WANHHEARTNEWS.COM - Terdakwa perkara dugaan pencemaran nama baik dan fitnah, Tifauzia Tyassuma atau Dokter Tifa menjalani sidang lanjutan dengan agenda pembacaan eksepsi di Pengadilan Negeri Jakarta Timur, Kamis (9/7/2026).

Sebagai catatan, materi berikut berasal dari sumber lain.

/-- Entry to PARKED from ARMED: BLOCK frames, then the ports go idle; SAFE_BLOCK_N falls before the lanes drop (Table 1-4). -/
def parkEntry (cause : Nat) (s : State) : State :=
  let s := (portsUp s).foldl (fun s p => sendState true s.nowStep [0, 0, 0, 0] p s) s
  let s := sfiLeave s
  let s := { s with
    plk := { s.plk with port := s.plk.port.map (fun e => (e.1, { e.2 with st := .off, reqs := [], edges := [] })) }
    spu := { s.spu with prestart := 0, sweeps := [], sweepRes := [], guardRes := [] }
    mod := { s.mod with unrel := [] } }
  parkedClocks (setDev .parked cause s)

/-- A member does not enter ARMED while its partner is ACTIVE until its TB[0] has leapt onto the partner's (R336). -/
def armWaits (s : State) : Bool := s.pairEn && s.rdn.role != 1 && s.rdn.partnerRole == 1 && !(s.tb 0).leapt

/-- One state command takes effect at tick n. An ARM only triggers: the clocks start, and ARMED_ENTRY follows (R449). -/
def takeTrans (n : Int) (t : Trans) (s : State) : State :=
  match t.kind with
  | 0 => if s.dev = .parked then { runPlls true true true true s with trans := s.trans ++ [t] } else s
  | 1 =>
    if s.dev ≠ .armed && s.blockCause.isNone then transRefused t (stWrongState, devCode s.dev, 0) s
    else match runRefusal s true with
      | some r => transRefused t r s
      | none => transDone t n (runEntry n t.cause (transLog t n s))
  | 2 => if s.dev = .armed then parkEntry t.cause s else s
  | _ =>
    if s.dev ≠ .blocked && s.blockCause.isNone then transRefused t (stWrongState, devCode s.dev, 0) s
    else match runRefusal s false with
      | some r => transRefused t r s
      | none => transDone t n (restartPrestart (bsdEnterArmed (setDev .armed t.cause (transLog t n s))))

/-- What launch entry i brings to tick n: its transition, and the values of its COMMIT that have reached their boundary. -/
def takeEntry (n : Int) (due : List Trans) (s : State) (i : Nat) : State :=
  let s := (due.filter (fun t => !decide (t.part < 8) && t.entry == i)).foldl (fun s t => takeTrans n t s) s
  takeReady (fun s e => e.entry == i && tickReady n s e) n s

/-- Commands in the order of acceptance, then launch entries in increasing index (R64). -/
def takeTransitions (n : Int) (s : State) : State :=
  let due := s.trans.filter (fun t => decide (t.tick ≤ n))
  let s := { s with trans := s.trans.filter (fun t => !decide (t.tick ≤ n)) }
  let s := (due.filter (fun t => decide (t.part < 8))).foldl (fun s t => takeTrans n t s) s
  let s := (List.range 32).foldl (takeEntry n due) s
  { s with blockCause := none }

/-! Entry to ARMED. The tick instant at which the device enters is one of the grid in force until then (DEDUCED,
notes/assumptions/126.md). -/

/-- T_tick, the origin, W and L_cmd in force are the effective values (R50, R51). -/
def tickGrid (s : State) : State :=
  { s with alm := { s.alm with
      period := s.ptn 6 0 0x10, phaseW := s.ptn 6 0 0x13, lcmd := s.ptn 5 0x400 1
      origin := s.pn 6 0 0x11 * secQn + s.ptn 6 0 0x12 } }

/-- The configuration as it applies at the entry to ARMED from PARKED: every HALT value of an owner that stood still, then T_tick, the
origin, W and L_cmd (R51, R97, R136). -/
def armConfig (s : State) : State :=
  let n := s.tickNow
  tickGrid (takeReady (armedReady n) n s)

/-- Everything that starts at the entry to ARMED, over a configuration that passed its checks and compiled. -/
def armStart (sched : List (Nat × Nat)) (lcyc cause : Nat) (s : State) : State :=
  let s := condHolds 0x4201 0 0 s
  let a := schedStartQ s.wire s.freezeQ
  let e := a + lcyc * cycQ
  let s := { s with
    alm := { s.alm with tick := s.tickNow, stage := 4 }
    lpe := { s.lpe with
      sched := sched, lcyc := lcyc
      place := (placeAll s.wire sched).map (fun (p : Placed) => (p.proc, p.fin))
      schedStart := (a + 65535) / 65536, schedEnd := (e + 65535) / 65536
      slack := Int.fdiv ((s.alm.phaseW : Int) - e) 65536 } }
  let s := lpeFresh s
  let s := steerTb0 (startCarriers s)
  let parked := s.dev == .parked
  let s := setDev .armed cause { s with spu := { s.spu with prestart := 0, sweeps := [] } }
  let s := lanesArmed s
  let s := refreshOuts (if parked then canClockChange s else canRefreshAll s)
  let s := adcEnterArmed (bsdEnterArmed (sfiEnterArmed s))
  -- A BLOCK_N that another device already holds low is seen here (R261); one's own drive ends first, and its quiet time runs (R260).
  if s.spu.blockNLow then s else remoteBlock s

/-- Every port starts training (R228, R437). -/
def trainPorts (s : State) : State :=
  (List.range 64).foldl (fun s p => startTraining p ((retrainFront p s).modPort p (fun q => { q with failedOnce := false }))) s

/-- BOOT with start target ARMED trains its ports once TB[0] has leapt, needs no leap, or ACQ_WAIT has ended (R45, R489). -/
def bootTrains (s : State) : Bool :=
  s.dev == .boot && s.sys.step == 9 && s.sys.inForce && !s.sys.fallback && s.sys.opt.startTarget == 1 && !s.alm.acqDone
def bootTrain (s : State) : State :=
  if bootTrains s then trainPorts (lanesArmed { s with alm := { s.alm with acqDone := true } }) else s
def tryBootTrain (s : State) : State :=
  if tbSrc s 0 == 0 || (s.tb 0).leapt || s.pt 6 0 0xA == 0 then bootTrain s else s

/-- Enter ARMED, or keep the previous configuration where a condition fails (R15, R141). -/
def enterArmed (cause : Nat) (s : State) : State :=
  let c := armConfig s
  match checkAll c, compileLpe c.wire with
  | none, .ok r => maybePrestart 0 (trainPorts (armStart r.1 r.2 cause c))
  | _, _ => s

Dalam sidang tersebut, kuasa hukumnya menegaskan kliennya tidak pernah menginginkan Presiden ke-7 Joko Widodo (Jokowi) dihukum.
Kuasa
Hukum Dokter Tifa, Wirawan Adnan, menilai terdapat dikotomi yang keliru
dalam memandang perkara ini. Menurutnya, berbeda dengan para pendukung
Jokowi yang menginginkan dr Tifa dihukum, pihaknya justru tidak pernah
menuntut agar Jokowi dijatuhi hukuman.
"Di
satu sisi, para pendukung Bapak Joko Widodo kerap menuntut dengan keras
agar Terdakwa dijatuhi hukuman yang berat," ujar Wirawan saat
membacakan eksepsi di persidangan, Kamis (9/7/2026).
"Namun,
di sisi lain, perlu kami tegaskan secara jujur dan terbuka di ruang
suci ini. Terdakwa maupun para pendukungnya tidak pernah sekalipun
menuntut agar Bapak Joko Widodo dihukum," sambung dia.
Menurut
Wirawan, keinginan kliennya sangat sederhana dan konstitusional. Ia
menegaskan, yang diminta hanya agar keabsahan ijazah Jokowi dibuktikan
secara terbuka di hadapan hukum.
"Keinginan
kami sangat sederhana, sangat terukur dan sangat konstitusional. Kami
hanya menuntut satu hal agar keabsahan sebuah ijazah dapat dibuktikan
secara terang benderang di hadapan hukum dan pengadilan," jelasnya.
Wirawan
kemudian menilai proses persidangan justru menjauh dari pokok persoalan
yang dipersoalkan sejak awal. Menurutnya, perhatian persidangan lebih
banyak diarahkan pada dugaan pencemaran nama baik dan fitnah dibanding
menguji substansi yang menjadi asal mula perkara.
"Kita
tidak sedang diajak untuk menguji kebenaran materiil dari ijazah yang
menjadi pokok persoalan, melainkan kita terjebak dalam labirin
penafsiran formalitas perihal pasal-pasal 'pencemaran nama baik' dan
'fitnah'. Persidangan ini seolah-olah dirancang untuk melompati
substansi dan langsung melompat pada kesimpulan," sambungnya.
Wirawan
pun mempertanyakan dasar penghukuman terhadap kliennya apabila
keabsahan ijazah yang dipersoalkan belum pernah diuji secara terbuka di
persidangan. Menurutnya, pembuktian terhadap objek yang dipersoalkan
semestinya dilakukan terlebih dahulu.
"Bagaimana
mungkin seseorang dihukum karena dianggap memfitnah atau mencemarkan
nama baik atas suatu objek, jika objek itu sendiri yakni kebenaran atau
ketidakbenaran ijazah tersebut tidak pernah dibongkar, dibuka, dan
dibuktikan secara transparan di dalam sidang?" ujar dia.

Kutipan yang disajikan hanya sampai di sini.